Wed Mar 10 20:47:10 GMT 2021

On Wed, Mar 10, 2021, 11:53 Luke Kenneth Casson Leighton <lkcl at lkcl.net>
wrote:

> On Wednesday, March 10, 2021, Jacob Lifshay <programmerjake at gmail.com>
> wrote:
>
> >
> > I'd expect the additional gate cost to be on the order of 10 gates in the
> > decoder and 20-30 gates in the VL-loop stage (which I'm assuming comes
> > after the decoder).
>
>
> no!  please see the test issuer source code and discussions which have been
> ongoing for several weeks now.
>

yes...that can be changed relatively easily since you can/have-to-anyway
decode instructions before incrementing register numbers -- the decoder
stage can go before the VL-loop FSM.

>
> the instruction decoder is *after* the VL identification because VL is part
> of the same state including SVSTATE MSR and PC.
>

VL and SVSTATE don't affect how the instruction decodes...therefore the
instruction can be decoded (at least enough to determine SV/scheduling
properties -- the rest can be done in the execution pipelines like usual)
before the SV loop FSM, the SV loop FSM only needs to increment register
numbers and count up to VL (only for vector ops).

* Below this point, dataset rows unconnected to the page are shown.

/-- The mean of INC over the last 64 locked Sync intervals, rounded (R416). -/
def meanInc (l : List Nat) (inc : Nat) : Nat :=
  if l.isEmpty then inc else (2 * l.foldl (· + ·) 0 + l.length) / (2 * l.length)

/-- Selection, lock and holdover at a block tick (R406, R408, R415 to R417). -/
def lockTick (s : State) : State :=
  let t0 := s.time
  let sel := selectDomain s
  let lock := lockNow s sel
  let hold := if leads s then !t0.ppsOk else sel.isNone
  let moved := sel.isSome && t0.sel.isSome && decide (sel ≠ t0.sel)
  let enter := hold && !t0.holdover
  let s := { s with time := { t0 with
    sel := sel, lock := lock, holdover := hold
    dom0 := { t0.dom0 with unlock := false }, dom1 := { t0.dom1 with unlock := false }
    lockChange := t0.lockChange || decide (lock ≠ t0.lock), switched := t0.switched || moved
    heldFor := if enter then 0 else if hold then t0.heldFor + s.B else t0.heldFor } }
  let s := if enter then setInc (meanInc t0.incs t0.inc) s else s
  let s := if moved then raiseTick 0x5B (sel.getD 0) (count 0x100C0080 0 1 s) else s
  let s := if lock ≠ t0.lock then raiseTick 0x5C 0 s else s
  let s := if enter then raiseTick 0x5E 0 (count 0x100C0088 0 1 s) else s
  if lock then s else lapseTick s

/-- The media phase error at the tick of the current block (R412, R413): answers whether it is a phase fault. -/
def mediaTick (s : State) : Bool × State :=
  let t := extended s s.time.cnt
  let n := s.B * s.grid.block
  let x : Int := (t * s.fs : Nat) - (n * 10 ^ 9 * 2 ^ 32 : Nat)
  let e := rhu (x * 16) ((s.fs * 2 ^ 32 : Nat))
  let far := decide (1000 * (s.fs * 2 ^ 32) < x.natAbs)
  let run := if far then s.time.mediaRun + 1 else 0
  let fault := decide (run = 16)
  let s := { s with time := { s.time with tick := t / 2 ^ 32, mediaErr := satBits 32 e, mediaRun := min run 16 } }
  (fault && far, if fault then raiseTick 0x5F 0 s else s)

/-! ### Registers -/

/-- PTP.STATUS. -/
def ptpStatus (s : State) : Nat :=
  let t := s.time
  bitIf t.lock 0 + bitIf t.holdover 1 + bitIf (t.sel.isSome && !t.lock && !t.holdover) 2 + bitIf (leads s) 3
    + (t.sel.getD 0) * 16 + bitIf t.ppsOk 5 + bitIf t.lockChange 8 + bitIf t.switched 9 + bitIf t.gmChange 10
    + bitIf t.ppsLoss 11

/-- A value in 2^-16 ns as whole nanoseconds, signed and saturating. -/
def nsWord (v : Option Int) : Nat := pattern 32 (satBits 32 (rhu (v.getD 0) (2 ^ 16)))

/-- The RO registers of the PTP block for the selected domain. -/
def ptpReg (off k : Nat) (s : State) : Nat :=
  let t := s.time
  let p := s.img.ptp
  let d := domGet k s
  match off with
  | 0x00 => if t.valid then
      bitIf (decide ((domCfg s 0).profile ≠ 0)) 0 + bitIf (decide ((domCfg s 1).profile ≠ 0)) 1 + bitIf p.leaderEn 2
        + bitIf p.revertive 3 + p.preferred * 16 + 2 ^ 31 else 0
  | 0x04 => t.recordErr
  | 0x08 => ptpStatus s
  | 0x10 => t.cnt / 2 ^ 32
  | 0x14 => if halfOf t.cnt = 0 then t.epoch0 else t.epoch1
  | 0x18 => t.cnt % 2 ^ 32
  | 0x24 => t.epoch0
  | 0x28 => t.epoch1
  | 0x2C => halfOf t.cnt + bitIf t.armed0 1 + bitIf t.armed1 2 + bitIf t.stale 3 + bitIf t.badWrite 4
  | 0x44 => d.st + bitIf d.second 3 + bitIf d.twoStep 4 + (domCfg s k).domain * 256
  | 0x48 => nsWord d.offset
  | 0x4C => pattern 32 (satBits 32 d.rate)
  | 0x50 => nsWord d.path
  | 0x54 => d.gm % 2 ^ 32
  | 0x58 => d.gm / 2 ^ 32 % 2 ^ 32
  | 0x64 => pattern 32 t.mediaErr
  | 0x68 => t.heldFor / s.fs % 2 ^ 32
  | 0x70 => t.tick % 2 ^ 32
  | 0x74 => t.tick / 2 ^ 32 % 2 ^ 32
  | _ => 0

/-- Writes of 1 to the W1C bits of PTP.STATUS and PTP.EPOCH_STATUS. -/
def ptpW1c (off v : Nat) (s : State) : State :=
  let t := s.time
  if off = 0x08 then
    { s with time := { t with
      lockChange := t.lockChange && !bit 8 v, switched := t.switched && !bit 9 v, gmChange := t.gmChange && !bit 10 v
      ppsLoss := t.ppsLoss && !bit 11 v } }
  else if off = 0x2C then
    { s with time := { t with stale := t.stale && !bit 3 v, badWrite := t.badWrite && !bit 4 v } }
  else s

end Sys2Proof.Machine
end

The SV loop FSM becomes a
no-op pass-through for scalar instructions, SVP64 or not.

>
> the instruction is *not* decoded - at all - at the point where SVP64 has
> been identified.
>
> PowerDecoder2 is 4,000+ gates and is so big it has to be divided into 2
> separate pipeline stages (12 individual satellite decoders one per
> pipeline)
>
> that 4,000 gates is a massive long mux cascade where it is COMPLETELY
> unacceptable to make anything critically depend on it.
>
> and everything that you suggest due to this fundamental misunderstanding of
> what SV is categorically requires exactly that.
>

Well, I'm saying that SV should be changed if we want efficiency, rather
than piling more and more kludges on the ISA to force scalar ops to fit in
the vector-shaped hole that you seem to have conflated with SVP64.

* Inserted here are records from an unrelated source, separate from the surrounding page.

/-- Texts and initial contents placed on the cores of each program (R286). -/
def placeProgram (s : State) (p : EcProg) : State :=
  ((List.range 64).filter (fun c => bit c p.coreMask)).foldl (fun s c =>
    { s with ec := { s.ec with
      text := ssetList 0 (c * 2 ^ 13 + p.textAddr) p.text s.ec.text
      data := p.regions.foldl (fun m r => ssetList 0 (c * 2 ^ 14 + (if r.yMem then 2 ^ 13 else 0) + r.base) r.init m) s.ec.data } }) s

/-- DRAM grants of an ECPROG body. -/
def peekGrants (s : State) (ec : List Nat) : List (Nat × Nat) :=
  ((entries 16 136 (lf ec 0 2) ec).map (fun e => (lf e 32 8, lf e 24 4))).filter
    (fun g => decide (g.2 ≠ 0) && decide (g.1 < dramBytes s))

/-- The ECPROG record. -/
def ecprogRecord (direct b : List Nat) (k : Build) : Checked Build := do
  let s := k.st
  let n := lf b 0 2
  let dl := lf b 4 4
  req (decide (b.length = 16 + 136 * n + dl)) 1
  let es := entries 16 136 n b
  let data := b.drop (16 + 136 * n)
  req (decide (n ≤ 256) && zeros 2 2 b && decide (dl % 8 = 0) && zeros 8 8 b) 2
  reqAll 2 progFieldsOk es
  let ps := es.map (parseProg data)
  reqAll 3 (fun (e, p) => decide (p.textAddr + p.text.length ≤ 8192) && decide (lf e 16 4 + 8 * lf e 2 2 ≤ dl)
    && decide (p.textAddr ≤ p.entry) && decide (p.entry < p.textAddr + p.text.length)) (es.zip ps)
  reqAll 4 (fun p => p.text.all bundleOk) ps
  reqAll 5 (fun p => (p.text.zipIdx).all (fun (w, i) => flowBundleOk p i w)) ps
  let placed ← reqFold 6 (fun (pl : List Nat) ((e : List Nat), (p : EcProg)) =>
    if (entries 40 12 (lf e 6 1) e).all (regionOk s direct p.subBlock data) then placeLanes s pl (outputLanes s p) else none)
    0 k.placed (es.zip ps)
  let _ ← reqFold 7 placedApart 0 [] ps
  reqAll 8 (fun (p, i) => !(p.regions.any (fun r => decide (r.kind = 4)))
    || (decide (((List.range 64).filter (fun c => bit c p.coreMask)).length = 1) && decide ((boundNodes s i).length ≤ 1)))
    ps.zipIdx
  reqAll 9 (fun (p, i) => (boundNodes s i).all (fun x => decide (x.subBlock = p.subBlock))
    && (decide (p.grantLen = 0) || inDram p.grantBase p.grantLen s || inFab p.grantBase p.grantLen)) ps.zipIdx
  let s := { s with ec := { s.ec with progs := ps, progErr := 0, text := [], data := [] } }
  .ok { st := ps.foldl placeProgram s, placed := placed }

/-! ### TWIN -/

/-- State bytes of a recursive unit (table "Recursive units"). -/
def unitBytes (s : State) (u : Nat × Nat × Nat) : Nat :=
  match u.1 with
  | 1 => 512
  | 2 => 32
  | 3 => 16
  | 4 => 48
  | 5 => match s.ec.progs[u.2.2]? with
    | some p => 4 * (match p.regions[u.2.1]? with | some r => r.len | none => 0)
    | none => 0
  | 6 => 4 * s.B
  | _ => 16

/-- Lanes that a program's OUTPUT regions place, with the mark of a program that holds PERSISTENT words. -/
def progOut (s : State) (p : EcProg) : List (Nat × Bool) :=
  (outputLanes s p).map (fun l => (2 * l, p.regions.any (fun r => decide (r.kind = 4))))

/-- What a lane (2l) or a bus (2b + 1) feeds, with the mark of a recursive function on the way: nodes of the image's gain set
and chains on buses, returns, objects, programs (table "State classes"). -/
def feeds (s : State) (x : Nat) : List (Nat × Bool) :=
  let i := x / 2
  let reads := fun (bus : Bool) (p : EcProg) => p.regions.any (fun r => decide (r.kind = 0) && decide (r.fromBus = bus)
    && decide (r.lane ≤ i) && decide (i < r.lane + r.len / max 1 (if p.subBlock then s.S else s.B)))
  if x % 2 = 0 then
    ((liveSet s.mx).filter (fun e => decide (e.1 / 5120 = i))).map (fun e =>
        (2 * (e.1 % 5120) + 1, (chainOfBus s (e.1 % 5120)).isSome))
      ++ (s.img.objs.filter (fun o => decide (o.src = i))).map (fun o => (2 * o.out, true))
      ++ (s.ec.progs.filter (reads false)).flatMap (progOut s)
  else
    (s.img.returns.filter (fun r => decide (r.1 = i))).map (fun r => (2 * r.2, false))
      ++ (s.ec.progs.filter (reads true)).flatMap (progOut s)

/-- What can be reached, with its mark, after `n` rounds from the newest places `new`. -/
def reached (s : State) : Nat → List (Nat × Bool) → List (Nat × Bool) → List (Nat × Bool)
  | 0, seen, _ => seen
  | n + 1, seen, new =>
    if new.isEmpty then seen
    else
      let next := ((new.flatMap (fun x => (feeds s x.1).map (fun y => (y.1, x.2 || y.2)))).filter
        (fun y => !seen.contains y)).eraseDups
      reached s n (seen ++ next) next

/-- The return of a bus on a lane lies on a loop through a recursive function (table "State classes"). -/
def recursiveReturn (s : State) (r : Nat × Nat) : Bool :=
  (reached s (2 * (laneCount s + 5120)) [] [(2 * r.2, false)]).contains (2 * r.1 + 1, true)

/-- The recursive units of the image (R340): kind, sub, index. Chains are listed where they exist and are bound, returns where
the image's own gain set closes the loop: DEDUCED (assumption 49). -/
def recursiveUnits (s : State) : List (Nat × Nat × Nat) :=
  let objs := List.range s.img.objs.length
  objs.map (fun k => (1, 0, k)) ++ objs.map (fun k => (2, 0, k))
    ++ ((List.range 1600).filter (fun c => (chainBus s c).isSome)).map (fun c => (3, 0, c))
    ++ ((List.range 16).filter (fun k => (nth none s.img.tgLanes k).isSome)).map (fun k => (4, 0, k))
    ++ (s.ec.progs.zipIdx).flatMap (fun (p, i) => ((p.regions.zipIdx).filter (fun r => decide (r.1.kind = 4))).map (fun r => (5, r.2, i)))
    ++ (((s.img.returns.filter (recursiveReturn s)).map Prod.fst).eraseDups).map (fun k => (6, 0, k))
    ++ (List.range 8).map (fun k => (7, 0, k))

/-- INDEX and SUB of a unit name something of the image (table "Recursive units"). -/
def unitExists (s : State) (kind sub i : Nat) : Bool :=
  match kind with
  | 1 => decide (i < s.img.objs.length)
  | 2 => decide (i < s.img.objs.length)
  | 3 => decide (i < 1600)
  | 4 => decide (i < 16)
  | 5 => match (s.ec.progs[i]?).bind (fun p => p.regions[sub]?) with | some r => decide (r.kind = 4) | none => false
  | 6 => busExists s i
  | _ => decide (i < 8)

/-- The sources of covered outputs (R50): transmitting serial ports, transmit streams, DACs, class-D inputs, taps. -/
def coveredSources (s : State) : List (Nat × Nat) :=
  ((s.img.ports.zipIdx).filter (fun p => decide (p.1.dir = 2))).map (fun p => (1, p.2))
    ++ (List.range s.img.tx.length).map (fun k => (2, k)) ++ (List.range 8).map (fun k => (3, k))
    ++ (List.range 2).map (fun k => (4, k)) ++ (List.range 16).map (fun k => (5, k))

/-- Instances of an item kind. -/
def itemLimit (s : State) (kind : Nat) : Nat :=
  match kind with | 1 => 192 | 2 => s.img.tx.length | 3 => 8 | 4 => 2 | 5 => 16 | _ => 0

/-- The first index of consecutive ranges that breaks their order (check 0x04): ranges start at 0 and follow each other. -/
def consecutive : Nat → Nat → List (Nat × Nat) → Option Nat
  | _, _, [] => none
  | i, at_, (a, n) :: t => if a = at_ then consecutive (i + 1) (at_ + n) t else some i

/-- The TWIN record (R340 to R342). -/
def twinRecord (b : List Nat) (k : Build) : Checked Build := do
  let s := k.st
  let ni := lf b 12 2
  let nl := lf b 3 1
  let ns := lf b 14 2
  let nu := lf b 16 4
  req (decide (b.length = 32 + 4 * ni + 8 * nl + 8 * ns + 4 * nu)) 1
  let ie := entries 32 4 ni b
  let le_ := entries (32 + 4 * ni) 8 nl b
  let se := entries (32 + 4 * ni + 8 * nl) 8 ns b
  let ue := entries (32 + 4 * ni + 8 * nl + 8 * ns) 4 nu b
  let groups := lf b 1 1
  req (decide (lf b 0 1 ≤ 1) && within 1 64 groups && within 2 16 (lf b 2 1) && decide (nl ≤ 16) && decide (lf b 4 2 ≤ 3600)
    && decide (lf b 6 1 < 4) && zeros 7 1 b && within 1 16384 (lf b 8 2) && decide (lf b 10 2 ≤ 16384) && decide (ni ≤ 730)
    && decide (ns ≤ 4096) && decide (nu ≤ 16384) && zeros 20 12 b) 2
  reqAll 2 (fun e => within 1 5 (lf e 0 1) && decide (lf e 1 1 < groups) && decide (lf e 2 2 < itemLimit s (lf e 0 1))) ie
  reqAll 2 (fun e => decide (lf e 0 2 ≤ 16384) && decide (1 ≤ lf e 4 2) && zeros 6 2 e) le_
  reqAll 2 (fun e => decide (1 ≤ lf e 4 2) && zeros 6 2 e) se
  reqAll 2 (fun e => within 1 7 (lf e 0 1) && (decide (lf e 0 1 = 5) || decide (lf e 1 1 = 0))
    && unitExists s (lf e 0 1) (lf e 1 1) (lf e 2 2)) ue
  let items := ie.map (fun e => (lf e 0 1, lf e 1 1, lf e 2 2))
  let _ ← reqFold 3 (fun (u : List (Nat × Nat)) (x : Nat × Nat × Nat) =>
    if u.contains (x.1, x.2.2) then none else some ((x.1, x.2.2) :: u)) 0 [] items
  req ((coveredSources s).all (fun c => items.any (fun x => decide (x.1 = c.1) && decide (x.2.2 = c.2)))) 3
  let levels := le_.map (fun e => (lf e 0 2, lf e 2 2, lf e 4 2))
  let slices := se.map (fun e => (lf e 0 4, lf e 4 2))
  let units := ue.map (fun e => (lf e 0 1, lf e 1 1, lf e 2 2))
  let levelEnd : Nat := (levels.map (fun l => l.2.2)).foldl (· + ·) 0
  let sliceEnd : Nat := (slices.map Prod.snd).foldl (· + ·) 0
  match consecutive 0 0 (levels.map Prod.snd) with
  | some i => .error (4, i)
  | none => .ok ()
  match consecutive 0 0 slices with
  | some i => .error (4, i)
  | none => .ok ()
  req (decide (levelEnd = ns) && decide (sliceEnd = nu)) 4
  reqAll 5 (fun x => decide ((((units.drop x.1).take x.2).map (unitBytes s)).foldl (· + ·) 0 ≤ 32768)) slices
  let want := recursiveUnits s
  let _ ← reqFold 6 (fun (u : List (Nat × Nat × Nat)) x => if u.contains x then none else some (x :: u)) 0 [] units
  req (want.all units.contains) 6
  let cfg : TwinCfg := {
    valid := true, pair := decide (lf b 0 1 = 1), groups := groups, sealBlocks := lf b 2 1, holdoff := lf b 4 2
    flags := lf b 6 1, explain := lf b 8 2, outSettle := lf b 10 2, items := items, levels := levels, slices := slices
    units := units }
  .ok { k with st := rset 0x10030008 0 (lf b 6 1) { s with
    img := { s.img with twin := cfg }, twin := { s.twin with recordErr := 0 } } }

/-! ### KEYS and EVENTS -/

/-- The KEYS record (R603). -/
def keysRecord (b : List Nat) (k : Build) : Checked Build := do
  let s := k.st
  let n := lf b 0 1
  req (decide (b.length = 16 + 48 * n)) 1
  let es := entries 16 48 n b
  req (within 1 8 n && decide (lf b 1 1 < 2) && decide (1024 ≤ lf b 2 2) && decide (lf b 4 1 < n) && zeros 5 11 b) 2
  reqAll 2 (fun e => within 1 2 (lf e 32 1) && zeros 33 15 e) es
  let _ ← reqFold 3 (fun (u : List (List Nat)) e => if u.contains (slice 0 32 e) then none else some (slice 0 32 e :: u)) 0 [] es
  .ok { k with st := rset 0x10140014 0 (rget 0x10140014 0 s % 2 ^ 18 + lf b 4 1 * 2 ^ 18) { s with tcm := { s.tcm with
    keys := es.map (fun e => ⟨slice 0 32 e, decide (lf e 32 1 = 2)⟩), spiPlain := bit 0 (lf b 1 1), udpPort := lf b 2 2
    recordErr := 0 } } }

Also, take another look at the old SVP48/SVP64 for RISC-V, pay attention
and note that it specifically includes scalar ops for all prefixed
instructions:
https://libre-soc.org/simple_v_extension/sv_prefix_proposal/
the scalar ops are when all vs#/vd fields are set to scalar.

An alternative option that achieves the same end goal without needing to
move the decoder is to use the scalar/vector-bit for the first/dest reg
(which is always in the same spot -- instruction forms without a dest reg
can have their SVP64 register fields moved one reg field over to make
space) as a whole-instruction scalar/vector-bit, the operations that that
removes (those with scalar dest but vector arguments -- which are not
common instructions) can be effectively substituted with scalar mv.x.
Since the bit is always in the same spot and all instructions have that
bit, decoding it from the SVP64 prefix then becomes utterly trivial.
This also simplifies the logic for the SV loop FSM since it no longer needs
to implement the write-once-then-finish logic which I expect to be quite
complex.

Jacob